TASK INSTRUCTIONS
Once the line containing "obtain ⟨hu, rfl⟩" is found in the entries below, restate it and each following line word for word, stopping after the line containing "theorem execRun_of_failed (ht".

THE DATA
-- ==== Sys2Proof/Laws/Exec.lean ====
section
/-! SUPPORT. What each command can do: one lemma per shared operation that says every way it answers a next state. -/

namespace Sys2Proof.Machine

variable {s t : State}

/-! ## Reading the source -/

theorem srcRead_eq_some {a : Nat} {b : Byte} : srcRead s a = some b ↔ a < s.srcLen.toNat ∧ memLookup s.src a = some b := by
  unfold srcRead
  split <;> simp [*]

/-- A run of source bytes has the length asked for. -/
theorem srcRun_length {a n : Nat} {bytes : List Byte} (h : srcRun s a n = some bytes) : bytes.length = n := by
  unfold srcRun at h
  split at h
  · exact memRun_length h
  · cases h

/-- A run of source bytes is the bytes that `MemRead` gives one by one. -/
theorem srcRun_eq_some (hwf : Memory.wf s.src = true) {a n : Nat} (hle : a + n ≤ s.srcLen.toNat) {bytes : List Byte} :
    srcRun s a n = some bytes ↔ bytes.length = n ∧ ∀ k < n, srcRead s (a + k) = bytes[k]? := by
  unfold srcRun
  rw [if_pos hle, memRun_eq_some hwf]
  refine and_congr_right fun _ => forall₂_congr fun k hk => ?_
  have : a + k < s.srcLen.toNat := by omega
  simp [srcRead, this]

/-- A run of source bytes can be read exactly when each of its bytes has been written. -/
theorem srcRun_isSome (hwf : Memory.wf s.src = true) {a n : Nat} (hle : a + n ≤ s.srcLen.toNat) :
    (srcRun s a n).isSome = true ↔ ∀ k < n, (srcRead s (a + k)).isSome = true := by
  unfold srcRun
  rw [if_pos hle, memRun_isSome hwf]
  refine forall₂_congr fun k hk => ?_
  have : a + k < s.srcLen.toNat := by omega
  simp [srcRead, this]

/-! ## PARSE -/

theorem locateRegion_truncated {len : Nat} {h : Header} (hlt : len < chrEndOf h.prg h.chr) :
    locateRegion len h = .failed .truncatedInput :=
  if_pos hlt

theorem locateRegion_parsed {len : Nat} {h : Header} (hle : chrEndOf h.prg h.chr ≤ len) :
    locateRegion len h = .parsed h (chrStartOf h.prg) (chrEndOf h.prg h.chr) :=
  if_neg (not_lt.2 hle)

theorem magicMatches_eq_true {m0 m1 m2 m3 : Byte} :
    magicMatches m0 m1 m2 m3 = true ↔ m0 = 0x4E#8 ∧ m1 = 0x45#8 ∧ m2 = 0x53#8 ∧ m3 = 0x1A#8 := by
  simp [magicMatches, and_assoc]

theorem parseSource_short (h : s.srcLen.toNat < 16) : parseSource s = some (.failed .truncatedInput) := by
  simp [parseSource, Config.hdrLen, h]

theorem parseSource_magic (h : 16 ≤ s.srcLen.toNat) {m0 m1 m2 m3 : Byte} (h0 : srcRead s 0 = some m0)
    (h1 : srcRead s 1 = some m1) (h2 : srcRead s 2 = some m2) (h3 : srcRead s 3 = some m3)
    (hm : magicMatches m0 m1 m2 m3 = false) : parseSource s = some (.failed .formatError) := by
  simp [parseSource, Config.hdrLen, not_lt.2 h, h0, h1, h2, h3, hm]

theorem parseSource_region (h : 16 ≤ s.srcLen.toNat) {m0 m1 m2 m3 prg chr : Byte} (h0 : srcRead s 0 = some m0)
    (h1 : srcRead s 1 = some m1) (h2 : srcRead s 2 = some m2) (h3 : srcRead s 3 = some m3) (h4 : srcRead s 4 = some prg)
    (h5 : srcRead s 5 = some chr) (hm : magicMatches m0 m1 m2 m3 = true) :
    parseSource s = some (locateRegion s.srcLen.toNat ⟨m0, m1, m2, m3, prg, chr⟩) := by
  simp [parseSource, Config.hdrLen, not_lt.2 h, h0, h1, h2, h3, h4, h5, hm]

/-- Every way the source can be parsed: too short, wrong magic, or a header with the magic, whose region decides. -/
theorem parseSource_cases {r : ParseResult} (hp : parseSource s = some r) :
    (s.srcLen.toNat < 16 ∧ r = .failed .truncatedInput) ∨
    (16 ≤ s.srcLen.toNat ∧ ∃ m0 m1 m2 m3, srcRead s 0 = some m0 ∧ srcRead s 1 = some m1 ∧ srcRead s 2 = some m2 ∧
      srcRead s 3 = some m3 ∧ magicMatches m0 m1 m2 m3 = false ∧ r = .failed .formatError) ∨
    (16 ≤ s.srcLen.toNat ∧ ∃ m0 m1 m2 m3 prg chr, srcRead s 0 = some m0 ∧ srcRead s 1 = some m1 ∧ srcRead s 2 = some m2 ∧
      srcRead s 3 = some m3 ∧ srcRead s 4 = some prg ∧ srcRead s 5 = some chr ∧ magicMatches m0 m1 m2 m3 = true ∧
      r = locateRegion s.srcLen.toNat ⟨m0, m1, m2, m3, prg, chr⟩) := by
  by_cases hs : s.srcLen.toNat < 16
  · rw [parseSource_short hs, Option.some.injEq] at hp
    exact .inl ⟨hs, hp.symm⟩
  · right
    have hge := not_lt.1 hs
    cases h0 : srcRead s 0 with
    | none => simp [parseSource, Config.hdrLen, hs, h0] at hp
    | some m0 =>
    cases h1 : srcRead s 1 with
    | none => simp [parseSource, Config.hdrLen, hs, h0, h1] at hp
    | some m1 =>
    cases h2 : srcRead s 2 with
    | none => simp [parseSource, Config.hdrLen, hs, h0, h1, h2] at hp
    | some m2 =>
    cases h3 : srcRead s 3 with
    | none => simp [parseSource, Config.hdrLen, hs, h0, h1, h2, h3] at hp
    | some m3 =>
    cases hm : magicMatches m0 m1 m2 m3 with
    | false =>
      rw [parseSource_magic hge h0 h1 h2 h3 hm, Option.some.injEq] at hp
      exact .inl ⟨hge, m0, m1, m2, m3, rfl, rfl, rfl, rfl, hm, hp.symm⟩
    | true =>
    cases h4 : srcRead s 4 with
    | none => simp [parseSource, Config.hdrLen, hs, h0, h1, h2, h3, hm, h4] at hp
    | some prg =>
    cases h5 : srcRead s 5 with
    | none => simp [parseSource, Config.hdrLen, hs, h0, h1, h2, h3, hm, h4, h5] at hp
    | some chr =>
      rw [parseSource_region hge h0 h1 h2 h3 h4 h5 hm, Option.some.injEq] at hp
      exact .inr ⟨hge, m0, m1, m2, m3, prg, chr, rfl, rfl, rfl, rfl, rfl, rfl, hm, hp.symm⟩

/-- What a successful parse says of the source. -/
theorem parseSource_parsed {h : Header} {a b : Nat} (hp : parseSource s = some (.parsed h a b)) :
    16 ≤ s.srcLen.toNat ∧ srcRead s 0 = some h.magic0 ∧ srcRead s 1 = some h.magic1 ∧ srcRead s 2 = some h.magic2 ∧
      srcRead s 3 = some h.magic3 ∧ srcRead s 4 = some h.prg ∧ srcRead s 5 = some h.chr ∧
      magicMatches h.magic0 h.magic1 h.magic2 h.magic3 = true ∧ a = chrStartOf h.prg ∧ b = chrEndOf h.prg h.chr ∧
      b ≤ s.srcLen.toNat := by
  rcases parseSource_cases hp with ⟨-, hr⟩ | ⟨-, m0, m1, m2, m3, -, -, -, -, -, hr⟩ |
    ⟨hge, m0, m1, m2, m3, prg, chr, h0, h1, h2, h3, h4, h5, hm, hr⟩
  · cases hr
  · cases hr
  · unfold locateRegion at hr
    split at hr
    · cases hr
    · rename_i hlt
      cases hr
      exact ⟨hge, h0, h1, h2, h3, h4, h5, hm, rfl, rfl, not_lt.1 hlt⟩

/-- Every way PARSE, or the PARSE stage of RUN, answers a next state: it raises an exception, or it succeeds. -/
theorem parseStage_cases {site : RaiseSite} (h : parseStage site s = .next t) :
    (∃ e, parseSource s = some (.failed e) ∧ t = raise site e s) ∨
    (∃ hd a b, parseSource s = some (.parsed hd a b) ∧ t = s.setParsed hd a b) := by
  unfold parseStage at h
  split at h
  · cases h
  · rename_i e he
    cases h
    exact .inl ⟨e, he, rfl⟩
  · rename_i hd a b he
    cases h
    exact .inr ⟨hd, a, b, he, rfl⟩

/-! ## DECODE_ALL -/

theorem descriptorInBounds_eq_true :
    descriptorInBounds s = true ↔ s.chrStart.toNat ≤ s.chrEnd.toNat ∧ s.chrEnd.toNat ≤ s.srcLen.toNat := by
  simp [descriptorInBounds]

theorem descriptorInBounds_eq_false :
    descriptorInBounds s = false ↔ ¬ (s.chrStart.toNat ≤ s.chrEnd.toNat ∧ s.chrEnd.toNat ≤ s.srcLen.toNat) := by
  rw [← descriptorInBounds_eq_true, Bool.not_eq_true]

/-- The bytes DECODE_ALL reads lie in the buffer. -/
theorem region_in_bounds (h : s.chrStart.toNat ≤ s.chrEnd.toNat ∧ s.chrEnd.toNat ≤ s.srcLen.toNat) :
    s.chrStart.toNat + 16 * ((s.chrEnd.toNat - s.chrStart.toNat) / 16) ≤ s.srcLen.toNat := by
  omega

/-- Every way DECODE_ALL answers a next state: it raises an exception, or it replaces the tile store. -/
theorem decodeStage_cases (h : decodeStage s = .next t) :
    (descriptorInBounds s = false ∧ t = raise .decodeAll .truncatedInput s) ∨
    (descriptorInBounds s = true ∧ ∃ region, srcRun s s.chrStart.toNat (Config.tileBytes * regionTiles s) = some region ∧
      t = (s.setTiles (decodeAll region)).setErr .none) := by
  unfold decodeStage at h
  split at h
  · rename_i hb
    cases h
    exact .inl ⟨hb, rfl⟩
  · rename_i hb
    split at h
    · cases h
    · rename_i region hr
      cases h
      exact .inr ⟨by simpa using hb, region, hr, rfl⟩

/-! ## COMPOSE and RUN -/

/-- COMPOSE answers a next state only with `TPR` not 0. -/
theorem composeStage_cases (h : composeStage s = .next t) : s.tpr ≠ 0#16 ∧ t = s.setComposed := by
  unfold composeStage at h
  split at h
  · cases h
  · rename_i hz
    cases h
    exact ⟨hz, rfl⟩

/-- Every way RUN answers a next state: its PARSE stage raises an exception, or all three stages succeed. -/
theorem execRun_cases (h : execRun s = .next t) :
    s.tpr ≠ 0#16 ∧
    ((∃ e, parseSource s = some (.failed e) ∧ t = raise .run e s) ∨
     (∃ hd a b u, parseSource s = some (.parsed hd a b) ∧ decodeStage (s.setParsed hd a b) = .next u ∧
       u.tpr ≠ 0#16 ∧ t = u.setComposed)) := by
  unfold execRun at h
  split at h
  · cases h
  · rename_i hz
    refine ⟨hz, ?_⟩
    cases hp : parseStage .run s with
    | fault f => simp [hp, andThen] at h
    | refused r => simp [hp, andThen] at h
    | next s1 =>
      simp only [hp, andThen] at h
      rcases parseStage_cases hp with ⟨e, he, rfl⟩ | ⟨hd, a, b, he, rfl⟩
      · have hne : (raise .run e s).err ≠ .none := by cases e <;> simp [raise, errOf]
        simp only [hne, if_false] at h
        cases h
        exact .inl ⟨e, he, rfl⟩
      · have heq : (s.setParsed hd a b).err = .none := rfl
        simp only [heq, if_true] at h
        cases hd' : decodeStage (s.setParsed hd a b) with
        | fault f => simp [hd'] at h
        | refused r => simp [hd'] at h
        | next u =>
          simp only [hd'] at h
          obtain ⟨hu, rfl⟩ := composeStage_cases h
          exact .inr ⟨hd, a, b, u, he, hd', hu, rfl⟩

/-- RUN whose PARSE stage reads an unwritten byte is refused. -/
theorem execRun_of_unwritten (ht : s.tpr ≠ 0#16) (hp : parseSource s = none) : execRun s = .refused .sourceByteUnwritten := by
  simp [execRun, ht, parseStage, hp, andThen]

/-- RUN whose PARSE stage raises an exception ends with it. -/
theorem execRun_of_failed (ht : s.tpr ≠ 0#16) {e : DecodeError} (hp : parseSource s = some (.failed e)) :
    execRun s = .next (raise .run e s) := by
  have he : (raise .run e s).err ≠ .none := by cases e <;> simp [raise, errOf]
  simp [execRun, ht, parseStage, hp, andThen, he]

/-- RUN whose PARSE stage succeeds is its later two stages, refusals included. -/
theorem execRun_of_parsed (ht : s.tpr ≠ 0#16) {h : Header} {a b : Nat} (hp : parseSource s = some (.parsed h a b)) :
    execRun s = andThen (decodeStage (s.setParsed h a b)) composeStage := by
  have he : (s.setParsed h a b).err = .none := rfl
  simp [execRun, ht, parseStage, hp, andThen, he]

end Sys2Proof.Machine
end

RESPONSE TO THE TASK
          obtain ⟨hu, rfl⟩ := composeStage_cases h
          exact .inr ⟨hd, a, b, u, he, hd', hu, rfl⟩

/-- RUN whose PARSE stage reads an unwritten byte is refused. -/
theorem execRun_of_unwritten (ht : s.tpr ≠ 0#16) (hp : parseSource s = none) : execRun s = .refused .sourceByteUnwritten := by
  simp [execRun, ht, parseStage, hp, andThen]

/-- RUN whose PARSE stage raises an exception ends with it. -/
theorem execRun_of_failed (ht : s.tpr ≠ 0#16) {e : DecodeError} (hp : parseSource s = some (.failed e)) :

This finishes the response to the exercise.